EXERCISE INSTRUCTIONS :: Return the lines below in which the string "injEq" occurs.

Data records
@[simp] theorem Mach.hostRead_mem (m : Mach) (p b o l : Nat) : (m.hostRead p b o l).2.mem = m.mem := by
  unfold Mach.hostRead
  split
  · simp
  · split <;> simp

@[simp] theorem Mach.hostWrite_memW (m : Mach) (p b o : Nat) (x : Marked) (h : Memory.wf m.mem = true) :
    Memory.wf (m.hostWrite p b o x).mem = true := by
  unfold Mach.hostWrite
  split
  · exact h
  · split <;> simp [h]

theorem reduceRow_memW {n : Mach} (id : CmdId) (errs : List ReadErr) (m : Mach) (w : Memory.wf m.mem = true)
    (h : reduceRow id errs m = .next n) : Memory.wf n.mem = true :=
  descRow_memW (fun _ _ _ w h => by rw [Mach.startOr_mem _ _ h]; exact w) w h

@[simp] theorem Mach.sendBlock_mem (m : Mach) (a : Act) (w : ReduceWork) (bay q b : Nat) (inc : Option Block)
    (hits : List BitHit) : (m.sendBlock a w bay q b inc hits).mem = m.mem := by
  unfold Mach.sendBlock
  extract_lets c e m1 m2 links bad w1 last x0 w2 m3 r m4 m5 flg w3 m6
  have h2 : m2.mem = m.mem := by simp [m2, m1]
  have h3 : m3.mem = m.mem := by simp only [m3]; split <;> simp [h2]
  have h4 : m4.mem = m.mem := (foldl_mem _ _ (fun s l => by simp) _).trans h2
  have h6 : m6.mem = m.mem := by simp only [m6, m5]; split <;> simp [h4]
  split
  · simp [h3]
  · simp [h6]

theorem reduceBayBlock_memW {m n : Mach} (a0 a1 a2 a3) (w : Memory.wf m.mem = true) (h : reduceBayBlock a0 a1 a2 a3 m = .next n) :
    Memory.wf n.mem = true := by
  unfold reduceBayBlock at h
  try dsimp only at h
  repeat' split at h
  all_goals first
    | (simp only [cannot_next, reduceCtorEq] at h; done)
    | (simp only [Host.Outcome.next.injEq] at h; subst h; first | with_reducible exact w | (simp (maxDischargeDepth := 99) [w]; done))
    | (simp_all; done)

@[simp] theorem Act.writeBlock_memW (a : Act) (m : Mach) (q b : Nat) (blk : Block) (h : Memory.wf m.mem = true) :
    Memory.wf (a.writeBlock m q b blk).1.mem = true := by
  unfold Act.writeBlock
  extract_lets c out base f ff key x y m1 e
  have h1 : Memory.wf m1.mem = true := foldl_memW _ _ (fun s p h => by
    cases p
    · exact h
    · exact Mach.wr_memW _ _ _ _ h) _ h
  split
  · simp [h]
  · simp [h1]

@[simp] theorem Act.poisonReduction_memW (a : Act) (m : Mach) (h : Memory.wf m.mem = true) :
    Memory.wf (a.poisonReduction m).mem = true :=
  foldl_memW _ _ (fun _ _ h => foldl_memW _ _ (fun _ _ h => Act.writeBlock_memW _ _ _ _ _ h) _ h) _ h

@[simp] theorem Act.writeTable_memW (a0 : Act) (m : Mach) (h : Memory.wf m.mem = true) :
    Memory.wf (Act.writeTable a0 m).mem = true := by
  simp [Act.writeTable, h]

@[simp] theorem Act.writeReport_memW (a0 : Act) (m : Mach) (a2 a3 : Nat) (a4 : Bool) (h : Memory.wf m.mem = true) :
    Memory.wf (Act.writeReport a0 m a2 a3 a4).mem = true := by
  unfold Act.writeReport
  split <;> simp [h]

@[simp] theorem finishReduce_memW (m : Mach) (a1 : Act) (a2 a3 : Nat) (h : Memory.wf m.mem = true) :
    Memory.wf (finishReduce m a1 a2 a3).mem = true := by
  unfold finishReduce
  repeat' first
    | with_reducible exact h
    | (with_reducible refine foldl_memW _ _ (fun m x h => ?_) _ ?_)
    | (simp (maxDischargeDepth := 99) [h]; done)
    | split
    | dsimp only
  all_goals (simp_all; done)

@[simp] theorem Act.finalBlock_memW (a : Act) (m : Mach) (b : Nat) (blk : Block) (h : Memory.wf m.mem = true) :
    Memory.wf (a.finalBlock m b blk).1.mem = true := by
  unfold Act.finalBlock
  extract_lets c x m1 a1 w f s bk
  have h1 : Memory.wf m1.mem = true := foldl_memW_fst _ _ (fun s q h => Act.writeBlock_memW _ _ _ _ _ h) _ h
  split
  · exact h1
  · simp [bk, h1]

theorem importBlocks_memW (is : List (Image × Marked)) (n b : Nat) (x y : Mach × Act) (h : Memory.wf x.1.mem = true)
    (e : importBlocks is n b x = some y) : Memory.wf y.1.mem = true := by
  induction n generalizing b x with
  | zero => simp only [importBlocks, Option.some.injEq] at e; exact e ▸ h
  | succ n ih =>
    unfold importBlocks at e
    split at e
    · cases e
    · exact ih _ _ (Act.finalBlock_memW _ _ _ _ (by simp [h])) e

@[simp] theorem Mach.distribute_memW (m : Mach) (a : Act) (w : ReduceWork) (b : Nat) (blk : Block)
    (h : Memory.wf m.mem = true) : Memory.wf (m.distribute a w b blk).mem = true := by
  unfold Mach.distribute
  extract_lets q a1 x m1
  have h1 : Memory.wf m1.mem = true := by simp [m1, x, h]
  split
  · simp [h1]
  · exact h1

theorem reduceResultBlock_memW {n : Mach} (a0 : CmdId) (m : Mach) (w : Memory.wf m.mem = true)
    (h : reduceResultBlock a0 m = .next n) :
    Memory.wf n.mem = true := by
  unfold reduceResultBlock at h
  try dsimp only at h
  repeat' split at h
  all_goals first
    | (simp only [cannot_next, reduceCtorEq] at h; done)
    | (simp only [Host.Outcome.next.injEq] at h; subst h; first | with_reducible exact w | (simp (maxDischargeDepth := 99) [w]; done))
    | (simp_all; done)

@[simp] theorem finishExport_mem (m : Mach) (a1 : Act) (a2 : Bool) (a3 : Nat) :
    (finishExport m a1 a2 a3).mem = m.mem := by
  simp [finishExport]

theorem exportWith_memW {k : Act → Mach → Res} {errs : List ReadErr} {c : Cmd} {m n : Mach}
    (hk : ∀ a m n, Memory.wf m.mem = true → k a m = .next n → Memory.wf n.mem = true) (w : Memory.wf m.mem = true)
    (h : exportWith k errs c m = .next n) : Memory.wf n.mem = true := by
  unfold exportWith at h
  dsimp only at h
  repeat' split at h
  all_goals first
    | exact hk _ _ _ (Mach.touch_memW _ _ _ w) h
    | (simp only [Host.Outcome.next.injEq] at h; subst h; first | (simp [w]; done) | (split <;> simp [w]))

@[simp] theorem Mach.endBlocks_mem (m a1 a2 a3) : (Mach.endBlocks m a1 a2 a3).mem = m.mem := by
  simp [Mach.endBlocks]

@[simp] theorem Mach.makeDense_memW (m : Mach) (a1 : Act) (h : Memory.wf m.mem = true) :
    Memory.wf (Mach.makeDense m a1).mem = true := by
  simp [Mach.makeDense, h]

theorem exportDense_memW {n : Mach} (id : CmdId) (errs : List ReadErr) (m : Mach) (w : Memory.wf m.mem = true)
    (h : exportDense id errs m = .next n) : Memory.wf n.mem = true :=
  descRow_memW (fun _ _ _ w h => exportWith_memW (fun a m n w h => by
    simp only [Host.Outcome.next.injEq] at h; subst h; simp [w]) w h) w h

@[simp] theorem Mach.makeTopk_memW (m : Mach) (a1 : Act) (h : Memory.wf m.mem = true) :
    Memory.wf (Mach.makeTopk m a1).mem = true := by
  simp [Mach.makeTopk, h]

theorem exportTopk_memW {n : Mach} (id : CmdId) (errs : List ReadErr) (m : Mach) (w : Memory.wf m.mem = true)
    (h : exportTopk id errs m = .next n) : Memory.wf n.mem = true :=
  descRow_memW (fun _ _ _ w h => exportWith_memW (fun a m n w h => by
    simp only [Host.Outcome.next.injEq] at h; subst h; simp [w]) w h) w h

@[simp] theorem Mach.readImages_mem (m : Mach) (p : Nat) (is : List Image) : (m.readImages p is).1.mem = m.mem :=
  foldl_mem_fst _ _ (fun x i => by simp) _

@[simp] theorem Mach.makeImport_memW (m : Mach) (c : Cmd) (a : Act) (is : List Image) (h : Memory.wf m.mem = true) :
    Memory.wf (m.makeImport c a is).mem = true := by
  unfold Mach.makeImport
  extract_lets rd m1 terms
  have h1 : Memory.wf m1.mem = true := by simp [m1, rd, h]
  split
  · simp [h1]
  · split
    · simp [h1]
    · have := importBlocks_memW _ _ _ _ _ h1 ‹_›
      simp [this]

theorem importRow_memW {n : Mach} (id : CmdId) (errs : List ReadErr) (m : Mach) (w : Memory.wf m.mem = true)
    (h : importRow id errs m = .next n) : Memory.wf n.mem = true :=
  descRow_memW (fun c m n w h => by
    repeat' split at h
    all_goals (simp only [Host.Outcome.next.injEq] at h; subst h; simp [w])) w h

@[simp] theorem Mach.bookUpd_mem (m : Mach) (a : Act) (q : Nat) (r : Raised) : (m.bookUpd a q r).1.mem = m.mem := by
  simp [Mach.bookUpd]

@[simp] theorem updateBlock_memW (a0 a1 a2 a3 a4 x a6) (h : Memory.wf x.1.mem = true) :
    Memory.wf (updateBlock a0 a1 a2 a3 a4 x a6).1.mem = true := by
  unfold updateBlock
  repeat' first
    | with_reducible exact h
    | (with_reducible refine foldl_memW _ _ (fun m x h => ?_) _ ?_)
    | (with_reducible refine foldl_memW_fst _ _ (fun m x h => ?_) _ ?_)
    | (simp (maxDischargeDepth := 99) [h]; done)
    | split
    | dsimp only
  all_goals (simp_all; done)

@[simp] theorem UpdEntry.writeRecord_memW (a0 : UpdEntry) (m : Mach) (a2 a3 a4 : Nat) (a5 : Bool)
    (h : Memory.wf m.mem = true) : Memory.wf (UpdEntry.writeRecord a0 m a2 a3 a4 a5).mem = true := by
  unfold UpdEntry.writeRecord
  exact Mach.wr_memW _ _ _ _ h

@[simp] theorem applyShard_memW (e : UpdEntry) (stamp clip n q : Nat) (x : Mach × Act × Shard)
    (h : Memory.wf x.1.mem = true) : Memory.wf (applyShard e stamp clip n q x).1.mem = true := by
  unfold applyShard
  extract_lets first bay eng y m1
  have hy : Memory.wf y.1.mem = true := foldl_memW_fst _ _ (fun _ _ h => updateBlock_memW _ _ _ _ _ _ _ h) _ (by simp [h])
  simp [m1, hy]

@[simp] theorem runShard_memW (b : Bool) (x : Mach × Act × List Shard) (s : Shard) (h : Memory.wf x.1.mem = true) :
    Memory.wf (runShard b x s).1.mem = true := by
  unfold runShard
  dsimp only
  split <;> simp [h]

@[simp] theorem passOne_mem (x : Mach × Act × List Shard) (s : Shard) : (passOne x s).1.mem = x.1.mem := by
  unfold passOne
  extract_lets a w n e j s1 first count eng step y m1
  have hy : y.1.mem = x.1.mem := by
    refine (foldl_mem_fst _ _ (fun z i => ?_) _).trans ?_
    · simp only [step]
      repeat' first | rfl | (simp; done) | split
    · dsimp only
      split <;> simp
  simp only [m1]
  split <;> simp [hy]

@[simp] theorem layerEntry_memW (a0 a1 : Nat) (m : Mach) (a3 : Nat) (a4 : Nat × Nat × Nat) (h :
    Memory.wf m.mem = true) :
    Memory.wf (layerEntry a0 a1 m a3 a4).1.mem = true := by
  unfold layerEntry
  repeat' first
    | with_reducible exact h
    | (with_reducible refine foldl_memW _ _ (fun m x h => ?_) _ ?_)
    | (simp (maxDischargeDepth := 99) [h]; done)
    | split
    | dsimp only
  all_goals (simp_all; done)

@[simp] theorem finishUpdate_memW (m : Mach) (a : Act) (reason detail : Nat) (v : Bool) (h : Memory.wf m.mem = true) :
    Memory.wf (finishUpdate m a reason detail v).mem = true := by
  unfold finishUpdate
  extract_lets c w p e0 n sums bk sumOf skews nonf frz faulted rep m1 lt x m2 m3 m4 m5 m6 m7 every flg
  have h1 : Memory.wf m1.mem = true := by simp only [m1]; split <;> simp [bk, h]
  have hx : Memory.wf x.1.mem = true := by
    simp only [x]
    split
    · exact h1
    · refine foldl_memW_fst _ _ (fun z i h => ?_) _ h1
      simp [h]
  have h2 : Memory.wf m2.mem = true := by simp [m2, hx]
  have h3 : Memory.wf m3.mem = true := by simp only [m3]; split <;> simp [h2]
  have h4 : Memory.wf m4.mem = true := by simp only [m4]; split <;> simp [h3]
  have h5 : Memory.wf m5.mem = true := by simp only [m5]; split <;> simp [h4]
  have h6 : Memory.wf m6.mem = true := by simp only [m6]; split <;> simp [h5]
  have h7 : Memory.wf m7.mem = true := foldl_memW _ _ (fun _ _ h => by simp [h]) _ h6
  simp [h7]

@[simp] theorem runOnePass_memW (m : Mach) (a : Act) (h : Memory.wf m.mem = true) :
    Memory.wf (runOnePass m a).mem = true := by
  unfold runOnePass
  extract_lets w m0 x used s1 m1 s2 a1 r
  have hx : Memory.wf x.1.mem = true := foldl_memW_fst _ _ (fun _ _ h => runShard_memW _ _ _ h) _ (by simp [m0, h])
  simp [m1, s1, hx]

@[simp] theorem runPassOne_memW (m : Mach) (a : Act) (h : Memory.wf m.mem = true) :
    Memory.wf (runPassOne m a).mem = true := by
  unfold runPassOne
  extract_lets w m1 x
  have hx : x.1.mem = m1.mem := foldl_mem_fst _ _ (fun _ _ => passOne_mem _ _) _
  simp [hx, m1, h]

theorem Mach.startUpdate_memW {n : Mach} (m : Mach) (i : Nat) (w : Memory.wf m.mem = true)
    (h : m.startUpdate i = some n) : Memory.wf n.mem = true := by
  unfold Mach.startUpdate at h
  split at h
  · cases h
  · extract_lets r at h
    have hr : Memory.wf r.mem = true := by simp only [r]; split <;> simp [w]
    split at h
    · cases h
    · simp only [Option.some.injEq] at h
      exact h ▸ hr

REPLY TO THE TASK ::
    | (simp only [Host.Outcome.next.injEq] at h; subst h; first | with_reducible exact w | (simp (maxDischargeDepth := 99) [w]; done))
  | zero => simp only [importBlocks, Option.some.injEq] at e; exact e ▸ h
    | (simp only [Host.Outcome.next.injEq] at h; subst h; first | with_reducible exact w | (simp (maxDischargeDepth := 99) [w]; done))
    | (simp only [Host.Outcome.next.injEq] at h; subst h; first | (simp [w]; done) | (split <;> simp [w]))
    simp only [Host.Outcome.next.injEq] at h; subst h; simp [w]) w h) w h
    simp only [Host.Outcome.next.injEq] at h; subst h; simp [w]) w h) w h
    all_goals (simp only [Host.Outcome.next.injEq] at h; subst h; simp [w])) w h
    · simp only [Option.some.injEq] at h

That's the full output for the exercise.